> **Task instructions**: Output, without alteration, the first line of the entries and each line after it, stopping with the line that contains "structure CopyF where".

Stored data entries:
-- ==== Sys2Proof/Machine/Drill.lean ====
section
/-!
DEFINITION. Drill: queues (R298 to R301), COPY (R302 to R304), rings (R305 to R307), headland gates
(R308, R309), cancellation by work identifier (R311 to R313), checks (R314), reset (R315), the DRILL page
(R316).
-/
namespace Sys2Proof.Machine

/-- A register of the DRILL page of engine e of Field f. -/
def drillReg (f e off : Nat) : Nat := regAddr .drill (4 * f + e) off

/-! ### Descriptor fields (R302) -/

/-- COPY words 1 and 2. -/
structure CopyF where
  src : Nat
  field : Nat
  queue : Nat
  dst : Nat
  hint : Nat
  transpose : Nat
  ringDst : Bool
  x : Nat
  y : Nat
  z : Nat
  gateWork : Nat
  gateQuadrant : Nat
  gateRows : Nat
  gateTile : Bool
  gateOn : Bool
  sy : Nat
  sz : Nat
  dy : Nat
  dz : Nat
  deriving DecidableEq, Repr

def copyF (d : List Word512) : CopyF :=
  let w := dword d 1
  let v := dword d 2
  ⟨fld w 47 0, fld w 52 49, fld w 57 53, fld w 111 64, fld w 114 113, fld w 116 115, bitOf w.toNat 117,
   fld w 159 128, fld w 191 160, fld w 223 192, fld w 255 224, fld w 285 284, fld w 299 288,
   bitOf w.toNat 301, bitOf w.toNat 302, fld v 47 0, fld v 111 64, fld v 175 128, fld v 239 192⟩

/-- RING_SETUP and RING_CREDIT word 1. -/
structure RingF where
  base : Nat
  field : Nat
  queue : Nat
  slots : Nat
  slotBytes : Nat
  deriving DecidableEq, Repr

def ringF (d : List Word512) : RingF :=
  let w := dword d 1
  ⟨fld w 47 0, fld w 52 49, fld w 61 57, fld w 87 80, fld w 127 96⟩

/-- CANCEL word 1 (R311). -/
structure CancelF where
  value : Nat
  mask : Nat
  fields : Nat
  drill : Bool
  furrow : Bool
  harrow : Bool
  deriving DecidableEq, Repr

def cancelF (d : List Word512) : CancelF :=
  let w := dword d 1
  ⟨fld w 31 0, fld w 63 32, fld w 71 64, bitOf w.toNat 72, bitOf w.toNat 73, bitOf w.toNat 74⟩

/-- Element bytes of a transposing COPY. -/
def copyElem (c : CopyF) : Nat := if c.transpose = 0 then 1 else 2 ^ (c.transpose - 1)

/-- The COPY moves nothing (R304). -/
def copyEmpty (c : CopyF) : Bool := c.x == 0 || c.y == 0 || c.z == 0

/-- Source bytes of row i, rows counted through the planes. -/
def copySrcRow (c : CopyF) (i : Nat) : Nat := c.src + i / c.y * c.sz + i % c.y * c.sy

/-- The source footprint (R303). -/
def copySrc (c : CopyF) : List (Nat × Nat) :=
  if copyEmpty c then [] else (List.range (c.y * c.z)).map (fun i => (copySrcRow c i, c.x))

/-- The destination footprint from a base (R303). -/
def copyDst (c : CopyF) (base : Nat) : List (Nat × Nat) :=
  if copyEmpty c then []
  else if c.transpose = 0 then (List.range (c.y * c.z)).map (fun i => (base + i / c.y * c.dz + i % c.y * c.dy, c.x))
  else (List.range (c.x / copyElem c)).map (fun i => (base + i * c.dy, c.y * copyElem c))

/-- Two ranges of one list share a byte. -/
def selfOverlap : List (Nat × Nat) → Bool
  | [] => false
  | r :: rest => rangesOverlap [r] rest || selfOverlap rest

/-- The bytes of a Drill descriptor that its checks look at (R314). -/
def drillFootprint (d : List Word512) : List (Nat × Nat) :=
  match hOpcode (dword d 0) with
  | 1 => let c := copyF d; copySrc c ++ (if c.ringDst then [] else copyDst c c.dst)
  | 2 => let r := ringF d; if r.slots = 0 then [] else [(r.base, r.slots * r.slotBytes)]
  | _ => []

/-- The Field whose Drill runs a descriptor. -/
def drillField (d : List Word512) : Nat := if hOpcode (dword d 0) = 1 then (copyF d).field else (ringF d).field

/-- The queue it names. -/
def drillQueue (d : List Word512) : Nat := if hOpcode (dword d 0) = 1 then (copyF d).queue else (ringF d).queue

/-! ### Checks (R314) -/

/-- Check 3: reserved fields. -/
def drillReserved (d : List Word512) : Bool :=
  let w := dword d 1
  let z (hi lo : Nat) : Bool := fld w hi lo != 0
  match hOpcode (dword d 0) with
  | 1 =>
    let c := copyF d
    let v := dword d 2
    z 511 303 || z 300 300 || z 287 286 || z 283 256 || z 127 118 || z 112 112 || z 63 58 || z 48 48 ||
    fld v 511 240 != 0 || fld v 191 176 != 0 || fld v 127 112 != 0 || fld v 63 48 != 0 ||
    (!c.gateOn && (c.gateTile || c.gateRows != 0 || c.gateQuadrant != 0 || c.gateWork != 0)) ||
    (c.gateOn && !c.gateTile && c.gateRows == 0) || (c.gateTile && c.gateRows != 0) || (c.ringDst && c.dst != 0)
  | 2 => z 511 128 || z 95 88 || z 79 62 || z 56 53 || z 48 48
  | 3 => z 511 88 || z 79 62 || z 56 53 || z 48 0
  | _ => z 511 75

/-- A queue's ring. -/
def State.ring (s : State) (q : Nat) : Ring := s.rings.getD q ⟨0, 0, 0, 0, 0⟩
def State.setRing (s : State) (q : Nat) (r : Ring) : State := { s with rings := s.rings.set q r }

/-- The bytes of the ring that a ring COPY writes into, as its queue has it now (R314). -/
def State.ringBytes (s : State) (d : List Word512) : List (Nat × Nat) :=
  let c := copyF d
  let r := s.ring (c.field * 32 + c.queue)
  if hOpcode (dword d 0) = 1 && c.ringDst && !copyEmpty c && r.slots != 0 then [(r.base, r.slots * r.slotBytes)] else []

/-- The footprint of a Drill descriptor, a ring COPY's ring included (R314). -/
def State.drillFootprint (s : State) (d : List Word512) : List (Nat × Nat) := Machine.drillFootprint d ++ s.ringBytes d

/-- Checks 1 to 9, in order; 0 where all pass. -/
def State.drillParse (s : State) (d : List Word512) : Nat :=
  let op := hOpcode (dword d 0)
  let c := copyF d
  let r := ringF d
  let fp := s.drillFootprint d
  let copy := op = 1
  let dst := if c.ringDst then s.ringBytes d else copyDst c c.dst
  let own := if c.ringDst then copyDst c 0 else dst
  if (op ≠ 4 && (8 ≤ drillField d || s.lost (drillField d))) || (op = 4 && (List.range 8).any (fun f => bitOf (cancelF d).fields f && s.lost f)) then 0x0428
  else if op ≠ 4 && 24 ≤ drillQueue d then 0x0420
  else if drillReserved d then 0x0103
  else if (copy && (allOnes 32 c.x || allOnes 32 c.y || allOnes 32 c.z || allOnes 12 c.gateRows || 2 ^ 36 < c.x * c.y * c.z)) ||
      (op = 2 && (r.slots = 1 || 64 < r.slots || r.slotBytes < 64 || 2 ^ 31 < r.slotBytes)) || (op = 3 && 64 < r.slots) then 0x0201
  else if copy && c.transpose ≠ 0 && (c.z ≠ 1 || c.sz ≠ 0 || c.dz ≠ 0 || c.x % copyElem c ≠ 0 || c.dy < c.y * copyElem c) then 0x0422
  else if fp.any (fun x => touchesRegs x.1 x.2) then 0x0427
  else if !s.rangesPopulated fp then 0x0202
  else if (copy && !c.ringDst && dst.any (fun x => touchesSwathBuf x.1 x.2)) || (op = 2 && fp.any (fun x => touchesSwathBuf x.1 x.2)) then 0x0203
  else if copy && (selfOverlap own || rangesOverlap dst (copySrc c)) then 0x0423
  else 0

/-- The key under which a pass is remembered for gates (R308). -/
def passGateKey (array quadrant work : Nat) : Nat := (array * 4 + quadrant) * 2 ^ 32 + work

/-- A pass just issued is remembered as the most recent of its work identifier. -/
def State.notePass (s : State) (d : List Word512) : State :=
  let p := passF d
  { s with passIds := storePut s.passIds (passGateKey p.array (if p.shape = 4 then p.quadrant else 0) (hWorkId (dword d 0))) (s.nextId - 1) }

/-- The most recent pass that a gated COPY names (R308). -/
def State.gateNamed (s : State) (c : CopyF) : Option Nat := storeGet s.passIds (passGateKey c.field c.gateQuadrant c.gateWork)

/-- The gating pass, if it is still in flight. -/
def State.gatePass (s : State) (c : CopyF) : Option Nat := (s.gateNamed c).filter (fun id => (s.flight id).isSome)

/-- Check 10, at issue. -/
def State.drillIssueCheck (s : State) (d : List Word512) : Nat :=
  let c := copyF d
  if hOpcode (dword d 0) = 1 && c.gateOn && (s.gateNamed c).isNone then 0x0426 else 0

/-- What a Drill descriptor holds from issue on. -/
def State.drillProg (s : State) (d : List Word512) : Prog :=
  let c := copyF d
  match hOpcode (dword d 0) with
  | 1 => .copy ⟨0, c.dst, if c.gateOn then s.gatePass c else none, !c.gateOn || (s.gatePass c).isNone, false, none, []⟩
  | 4 => .cancel ⟨0, []⟩
  | _ => .none

/-! ### Queues (R298 to R300) -/

def Flight.copy? (f : Flight) : CopyProg :=
  match f.prog with
  | .copy c => c
  | _ => ⟨0, 0, none, true, false, none, []⟩

/-- The queue number of a Drill flight, Field × 32 + queue. -/
def Flight.dq (f : Flight) : Nat := drillField f.words * 32 + drillQueue f.words

/-- The COPY and RING_SETUP descriptors in flight of a queue, in order of issue. -/
def State.queueFlights (s : State) (q : Nat) : List Flight :=
  s.flights.filter (fun f => f.cls == 4 && (f.op == 1 || f.op == 2) && f.dq == q)

/-- A queue's registers. -/
def queueReg (q base : Nat) : Nat := drillReg (q / 32) (q % 4) (base + 8 * (q % 32 / 4))

def State.queueLimit (s : State) (q : Nat) : Nat := s.rf (queueReg q 0x140) 8 0
def State.queueOutstanding (s : State) (q : Nat) : Nat := ((s.queueFlights q).filter (fun f => f.op == 1 && f.started)).length
def State.queueWaiting (s : State) (q : Nat) : Nat := ((s.queueFlights q).filter (fun f => !f.started)).length

/-- Rows of a COPY: source rows through the planes. -/
def copyRows (c : CopyF) : Nat := if copyEmpty c then 0 else c.y * c.z

/-- A COPY's destination lies within a ring slot (R306). -/
def ringFits (c : CopyF) (r : Ring) : Bool := (copyDst c 0).all (fun x => decide (x.1 + x.2 ≤ r.slotBytes))

/-- The headland gate of a COPY may open now (R309). -/
def State.gateReady (s : State) (f : Flight) : Bool :=
  let c := copyF f.words
  match f.copy?.gate with
  | none => true
  | some id =>
    match s.flight id with
    | none => true
    | some g =>
      let p := passF g.words
      if p.m = 0 || g.ending.isSome then true
      else match g.prog with
        | .pass q =>
          if c.gateTile then p.reuse || q.load == .full || q.swapped
          else decide (min c.gateRows p.m ≤ q.nextRead)
        | _ => c.gateTile && p.reuse

/-- HEADLAND_GATE_OPEN: once open, a gate stays open (R309). -/
def State.openGate (s : State) (id : Nat) : State :=
  match s.flightOf id 4 1 with
  | none => s
  | some f => if s.gateReady f then s.setFlight { f with prog := Prog.copy { f.copy? with gateOpen := true } } else s

/-- DRILL_START: the queue's oldest descriptor that has not started, once nothing holds it (R298, R299,
R306). A ring COPY's slot is known only now: it is refused if the slot has left the populated space or meets the source
(R28, R250, R304). The counts are the FC cycles that it waited at the queue's head on its gate, its credit and its
limit. -/
def State.drillStart (s : State) (id gateWait creditWait limitWait : Nat) : State :=
  match s.flightOf id 4 1 with
  | none => s
  | some f =>
    let c := copyF f.words
    let q := f.dq
    let r := s.ring q
    let before := (s.queueFlights q).takeWhile (fun g => g.id != id)
    let held := f.started || f.ending.isSome || !f.fired || !f.copy?.gateOpen || before.any (fun g => !g.started && g.ending.isNone) ||
      s.queueLimit q ≤ s.queueOutstanding q || !s.enabled .drill (q / 32 * 4 + q % 4)
    if held then s
    else
      let s1 := ((s.bumpBy (drillReg (q / 32) (q % 4) 0x220) gateWait).bumpBy (drillReg (q / 32) (q % 4) 0x228) creditWait).bumpBy
        (drillReg (q / 32) (q % 4) 0x230) limitWait
      if !c.ringDst || copyEmpty c then s1.setFlight { f with started := true }
      else if r.slots = 0 || !ringFits c r then s1.refuseFlight id 0x0424
      else if r.credits = 0 then s
      else if !s.rangesPopulated (copyDst c (r.base + r.seq % r.slots * r.slotBytes)) then s1.refuseFlight id 0x0202
      else if rangesOverlap (copyDst c (r.base + r.seq % r.slots * r.slotBytes)) (copySrc c) then s1.refuseFlight id 0x0423
      else
        (s1.setRing q { r with credits := r.credits - 1, seq := (r.seq + 1) % 2 ^ 32 }).setFlight
          { f with started := true, prog := Prog.copy { f.copy? with dst := r.base + r.seq % r.slots * r.slotBytes, credit := true } }

/-! ### Moving bytes -/

/-- A Glean row in a range is poisoned: a read of it by address is a poisoned read (R162, R257). -/
def State.gleanPoisonIn (s : State) (a n : Nat) : Bool :=
  match areaOf a with
  | .glean f o => (List.range ((o + n - 1) / 12288 - o / 12288 + 1)).any (fun i => mPoison (s.gmeta f (o / 12288 + i)))
  | _ => false

/-- Bytes read by address hold poison. -/
def State.readsPoison (s : State) (a n : Nat) : Bool := decide (0 < n) && (s.poisonedIn a n || s.gleanPoisonIn a n)

/-- No two rows of a COPY from a base fill one sector: it moves one row, or rows of whole sectors. -/
def copyAlone (c : CopyF) (base : Nat) : Bool :=
  c.transpose == 0 && (copyRows c == 1 || (base % 32 == 0 && c.x % 32 == 0 && c.dy % 32 == 0 && c.dz % 32 == 0))

/-- The bytes of ranges that lie in one sector. -/
def sectorTotal (b : Nat) (rs : List (Nat × Nat)) : Nat :=
  (rs.map (fun r => min (r.1 + r.2) (b + 32) - max r.1 b)).foldl (· + ·) 0

/-- Bytes cut at sector boundaries. -/
def cutSectors (a : Nat) (bs : List Byte) : List (Nat × List Byte) :=
  (sectorsOf a bs.length).map (fun b => let p := sectorPart a bs.length b; (p.1, (bs.drop (p.1 - a)).take p.2))

/-- The parts of one sector stored: as one write where they make up the whole sector. -/
def State.storeParts (s : State) (b hint : Nat) (parts : List (Nat × List Byte)) : State :=
  if (parts.map (fun x => x.2.length)).foldl (· + ·) 0 = 32 then
    (s.store b ((List.range 32).map (fun i =>
      ((parts.find? (fun x => decide (x.1 ≤ b + i) && decide (b + i < x.1 + x.2.length))).elim 0 (fun x => x.2.getD (b + i - x.1) 0))))).writeHint b 32 hint
  else parts.foldl (fun t x => (t.store x.1 x.2).writeHint x.1 x.2.length hint) s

> **Your response**:
-- ==== Sys2Proof/Machine/Drill.lean ====
section
/-!
DEFINITION. Drill: queues (R298 to R301), COPY (R302 to R304), rings (R305 to R307), headland gates
(R308, R309), cancellation by work identifier (R311 to R313), checks (R314), reset (R315), the DRILL page
(R316).
-/
namespace Sys2Proof.Machine

/-- A register of the DRILL page of engine e of Field f. -/
def drillReg (f e off : Nat) : Nat := regAddr .drill (4 * f + e) off

/-! ### Descriptor fields (R302) -/

/-- COPY words 1 and 2. -/
structure CopyF where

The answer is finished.